[Data records]
/-- Start a DATA flit of VC v (R246, R247). With REQUIRE and no key only MGMT goes (R313). -/
def State.flitSend (s : State) (k v : Nat) : State :=
  let s := (s.refuseAtLink k v).pumpLmb k
  if s.replaying then s.discardOut k v 16
  else if !s.mayStart k || nth (s.link k).cred v = 0 || (s.requireEnc k && (s.link k).enc.txKey.isNone && v ≠ 3) then s
  else
    let cap := s.flitCap k
    let s := s.pullTx k v cap 16
    let (b, st, ps, q) := packTx cap (mget (fun _ => []) (s.link k).txQ v)
    if b.isEmpty then s
    else
      let seq := (s.link k).txSeq
      let s := s.updLink k fun l => { l with
        txQ := mput (fun _ => []) l.txQ v q, cred := setNth l.cred v (nth l.cred v - 1),
        outst := setNth l.outst v (nth l.outst v + 1),
        carried := l.carried ++ (if v = 0 then ps.map fun p => (seq, p) else []) }
      s.keepFlit k { kind := 0, vc := v, start := st.getD 255, fill := b.length, bytes := fit 0 240 b }

/-! ### Books -/

/-- A books fault of a link's credits (R32, R250, R270). -/
def State.linkFault (s : State) (k v : Nat) (delta : Int) : State :=
  s.booksFault (if isGroup k then 3 else 2) (4 * k + v) delta
/-- Credits returned by the far end (R247): more than are outstanding is a books fault (R32). -/
def State.takeCredits (s : State) (k : Nat) (c : List Nat) : State :=
  match (List.range 4).find? fun v => nth (s.link k).outst v < nth c v with
  | some v => s.linkFault k v ((nth c v : Int) - nth (s.link k).outst v)
  | none => s.updLink k fun l => { l with cred := add4 l.cred c, outst := List.zipWith (· - ·) l.outst c }

/-- Remove from the replay buffer what an ACK covers. None when the ACK lies outside the unacknowledged flits (R271). -/
def ackReplay (l : Link) (ack : Nat) : Option (List Flit) :=
  let n := l.replay.length
  let base := (l.txSeq + 65536 - n) % 65536        -- SEQ of the oldest
  let m := (ack + 1 + 65536 - base) % 65536         -- flits covered
  if m ≤ n then some (l.replay.drop m) else none

/-! ### States -/

/-- Enter a link state that holds it down, and answer what waits (R251, R255, R280, R281). A change of its receive depths that waits is
declared at the next bring-up (R249). -/
def State.goDown (s : State) (k : Nat) : State :=
  let s := (s.sayOff k).updLink k fun l => { l with
    holdAfterDrain := false, depthChange := false, trainPhase := 0, initSent := false, initRcvd := false, l1Shed := false, pmSeen := none,
    forced := false, fresh := l.fresh || !l.replay.isEmpty || l.depthChange || l.againRx, again := false, againRx := false }
  let s := s.setLinkF Fld.DP_STATUS_RATE Fld.SL_STATUS_RATE k 0
  let s := s.setLinkState k (downHeld k)
  s.endLinkCmds k (· == 2) 0 []

/-- The settings in effect, as a training takes them (R26). -/
def State.linkSettings (s : State) (k : Nat) : LinkSet :=
  if isGroup k then
    let g := k - 16
    { rate := s.f Fld.SL_CFG_RATE g, depths := s.rxDepths k, tries := s.f Fld.SL_CFG_TRAIN_TRIES g, raw := s.f Fld.SL_CFG_RAW g = 1,
      manual := s.f Fld.SL_CFG_MANUAL_ALIGN g = 1, tune := s.f Fld.SL_CFG_FFE_TUNE g = 1,
      ctle := if s.f Fld.SL_RXEQ_CTLE_FIX g = 1 then some (s.f Fld.SL_RXEQ_CTLE_SET g) else none }
  else { rate := s.f Fld.DP_CFG_MAX_RATE k, depths := s.rxDepths k, tries := s.f Fld.DP_CFG_TRAIN_TRIES k }
/-- Start training in state st: outstanding and unreturned credits go to escrow (R34, R249). -/
def State.beginTraining (s : State) (k st : Nat) : State :=
  let s := s.updLink k fun l => { l with
    escTx := add4 l.escTx l.outst, outst := zero4, escRx := add4 l.escRx l.rel, rel := zero4, tries := 0, trainPhase := 0,
    initSent := false, initRcvd := false, nakSent := false, ackOwed := false, unacked := 0, holdAfterDrain := l.holdAfterDrain && st != 0,
    depthChange := false, forced := st != 0 && s.forcedNow k, farForced := false, pmReq := 0, pmSeen := none, badFrames := [],
    replays := [], slotQ := [], set := s.linkSettings k, origin := st }
  let s := s.lanesOff k
  let s := s.setLinkF Fld.DP_CTRL_RETRAIN Fld.SL_CTRL_RETRAIN k 0
  s.setLinkState k st

/-- Start a retraining of a link that is up (R249, R271). -/
def State.startRetrain (s : State) (k : Nat) : State :=
  let st := s.linkState k
  if st = 2 ∨ st = 3 ∨ (st = 5 ∧ !isGroup k) then
    let s := s.incLinkW Fld.DP_TRAIN_COUNT_RETRAINS Fld.SL_TRAIN_COUNT_RETRAINS k
    let dc := (s.link k).depthChange
    let s := s.beginTraining k 4
    if dc then s.updLink k fun l => { l with fresh := true } else s
  else s

/-- Train a link from DISABLED or DOWN_HELD when it may (R248, R272); one that is held is DOWN_HELD. A replay keeps its links
DOWN_HELD (R420). -/
def State.bringUp (s : State) (k : Nat) : State :=
  let st := s.linkState k
  if !s.replaying ∧ s.linkMayTrain k ∧ (st = 0 ∨ st = downHeld k) then
    (if s.heldDown k then s.setLinkState k (downHeld k) else s.beginTraining k 1)
  else s

/-- Stop DATA and hold the link down once the replay buffer is empty (R251, R280). -/
def State.holdDown (s : State) (k : Nat) : State :=
  let s := s.setLinkF Fld.DP_CTRL_HOLD_DOWN Fld.SL_CTRL_HOLD_DOWN k 1
  if s.linkState k = downHeld k then s.endLinkCmds k (· == 2) 0 []
  else if s.linkState k ≠ 0 ∧ !(s.link k).replay.isEmpty then s.updLink k fun l => { l with holdAfterDrain := true }
  else s.goDown k
/-- Release a hold: the link trains, or is DISABLED where ENABLE is not in effect. -/
def State.releaseHold (s : State) (k : Nat) : State :=
  let s := s.setLinkF Fld.DP_CTRL_HOLD_DOWN Fld.SL_CTRL_HOLD_DOWN k 0
  let s := s.updLink k fun l => { l with holdAfterDrain := false }
  if (s.linkState k ≠ downHeld k ∧ s.linkState k ≠ 0) ∨ s.safe ∨ s.resuming then s
  else if s.linkMayTrain k then s.bringUp k else s.setLinkState k 0

/-- An ACK that is still owed goes before the link stops (R247). -/
def State.payAck (s : State) (k : Nat) : State :=
  if (s.link k).ackOwed ∧ s.linkActive k ∧ s.txState k = 0 ∧ !s.rawOn k then s.sendNull k else s
/-- What an empty replay buffer lets happen: a waiting hold-down, a depth change, L1 for shedding or a reference loss. -/
def State.linkDrained (s : State) (k : Nat) : State :=
  let l := s.link k
  if !l.replay.isEmpty ∨ !s.linkActive k ∨ !(l.holdAfterDrain || l.depthChange || s.l1Due k) then s
  else
  let s := s.payAck k
  if l.holdAfterDrain then s.goDown k
  else if l.depthChange then s.startRetrain k
  else if s.l1Due k then s.setLinkState k 5
  else s
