/-- R308 to R314 and R396. -/
def Obligations.KeyExchangesInstallKeys : Prop :=
  ∀ (s : State) (h : CmdHdr) (k : Nat), s.canon → s.tables → k < 32 →
    let e := s.enc k
    let ok (u : State) (st : Nat) : Prop := h.port = 17 → (mget (fun _ => []) u.net.send 546).length =
      (mget (fun _ => []) s.net.send 546).length + st
    let started (u : State) (c : Option CmdRef) : Prop := (u.enc k).phase = 1 ∧ (u.enc k).cmd = c ∧ u.f Fld.CR_LINK_STATUS_KEX_BUSY k = 1 ∧
      (u.enc k).txKey = e.txKey ∧ (u.enc k).rxKey = e.rxKey ∧ ((u.enc k).helloI.take 2) = [1, BitVec.ofNat 8 (s.kexCurve k)] ∧
      (mget (fun _ => []) u.net.send 546).length = (mget (fun _ => []) s.net.send 546).length + 1
    let cleared (u : State) : Prop := (u.enc k).phase = 0 ∧ (u.enc k).rxMsg = [] ∧ u.f Fld.CR_LINK_STATUS_KEX_BUSY k = 0 ∧ (u.enc k).cmd = none
    (let c : Ebryn := ⟨h, 0x0904, .r, argBytes [(6, 1, k)], false⟩;
      s.accepts c →
      (s.kexReady k = true → e.phase = 0 → ∃ u, exec (.linkKex h k) s = .next u ∧ started u (some h.ref) ∧ (u.inprogOf h.ref).isSome = true) ∧
      (s.kexReady k = true → e.phase ≠ 0 → exec (.linkKex h k) s = .next ((s.entered c).respond h.ref 2 [])) ∧
      (s.kexReady k = false → exec (.linkKex h k) s = .next ((s.entered c).respond h.ref 5 []))) ∧
    (s.f Fld.CR_LINK_CFG_AUTO_KEX k = 1 → e.txKey = none → s.f Fld.CO_NODE_VALID 0 = 1 →
      s.linkF Fld.DP_PEER_NODE_VALID Fld.SL_PEER_NODE_VALID k = 1 →
      s.fuses.uid < s.linkF Fld.DP_PEER_UID_LO_UID Fld.SL_PEER_UID_LO_UID k + 2 ^ 32 * s.linkF Fld.DP_PEER_UID_HI_UID Fld.SL_PEER_UID_HI_UID k →
      s.linkActive k = true → s.peerEncCap k = true → s.hasChain = true → e.phase = 0 →
      ∃ u, exec (.autoKex k) s = .next u ∧ started u none) ∧
    (e.phase ≠ 0 → ∃ u, exec (.kexTimeout k) s = .next u ∧ cleared u ∧ (e.phase ≠ 3 → (u.enc k).rxKey = e.rxKey ∧ (u.enc k).txKey = e.txKey) ∧
      (e.phase = 3 → (u.enc k).rxKey = e.rxHeld ∧ (u.enc k).txKey = e.txKey)) ∧
    (e.rxMsg ≠ [] → ∃ u, exec (.kexFragmentGap k) s = .next u ∧ cleared u ∧ (u.enc k).txKey = e.txKey ∧
      (e.phase ≠ 3 → (u.enc k).rxKey = e.rxKey)) ∧
    (∀ msg far total off b, let c : Ebryn := ⟨h, 0x0905, .r, argBytes [(6, 1, msg), (7, 1, far), (8, 2, total), (10, 2, off)] ++ b, false⟩;
      s.accepts c → 1 ≤ msg → msg ≤ 3 → far < 32 → off % 52 = 0 → s.kexLink h.node = some k → 0 < total → total ≤ 8192 → off ≤ total →
      b.length = min 52 (total - off) →
      let inOrder := (off = 0 ∧ e.rxMsg = []) ∨ (e.rxMsgKind = msg ∧ e.rxTotal = total ∧ e.rxMsg.length = off);
      let due := (msg = 1 ∧ e.phase = 0) ∨ (msg = 2 ∧ e.phase = 1) ∨ (msg = 3 ∧ e.phase = 2);
      (inOrder → due → off + b.length < total → ∃ u, exec (.kexMsg h msg far total off b) s = .next u ∧ (u.enc k).rxMsg = e.rxMsg ++ b ∧
        (u.enc k).rxTotal = total ∧ (u.enc k).phase = e.phase ∧ u.f Fld.CR_LINK_STATUS_KEX_BUSY k = 1 ∧ ok u 1) ∧
      (¬inOrder → e.cmd = none → ∃ u, exec (.kexMsg h msg far total off b) s = .next u ∧ cleared u ∧ ok u 1 ∧ (u.enc k).txKey = e.txKey) ∧
      (inOrder → ¬due → exec (.kexMsg h msg far total off b) s = .next ((s.entered c).respond h.ref 4 [])) ∧
      (inOrder → msg = 3 → e.phase = 2 → off + b.length = total → ∀ i, parseHello e.helloI = some i →
        Config.ecdsaVerify (s.kexCurve k) (Config.chainKey (s.kexCurve k) i.chain) (hashOf (s.kexCurve k) (e.helloI ++ e.helloR)) (e.rxMsg ++ b) = true →
        ∃ u, exec (.kexMsg h msg far total off b) s = .next u ∧ cleared u ∧
        (u.enc k).rxKey = some (linkKey (s.kexCurve k) e.eph i.pub i.nonce (slice e.helloR 2 32) true) ∧
        (u.enc k).txKey = some (linkKey (s.kexCurve k) e.eph i.pub i.nonce (slice e.helloR 2 32) false) ∧
        (u.enc k).txE = 0 ∧ (u.enc k).rxE = 0 ∧ (u.enc k).rxOld = e.rxKey ∧ u.f Fld.CR_LINK_STATUS_TX_ENC k = 1 ∧ u.f Fld.CR_LINK_STATUS_RX_ENC k = 1))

[What is required] Which lines above run from the one containing "let started (u" to the one containing "(u.enc k).txKey = e.txKey ∧ (u.enc"? Give them again exactly, both ends included.

[Output below]
    let started (u : State) (c : Option CmdRef) : Prop := (u.enc k).phase = 1 ∧ (u.enc k).cmd = c ∧ u.f Fld.CR_LINK_STATUS_KEX_BUSY k = 1 ∧
      (u.enc k).txKey = e.txKey ∧ (u.enc k).rxKey = e.rxKey ∧ ((u.enc k).helloI.take 2) = [1, BitVec.ofNat 8 (s.kexCurve k)] ∧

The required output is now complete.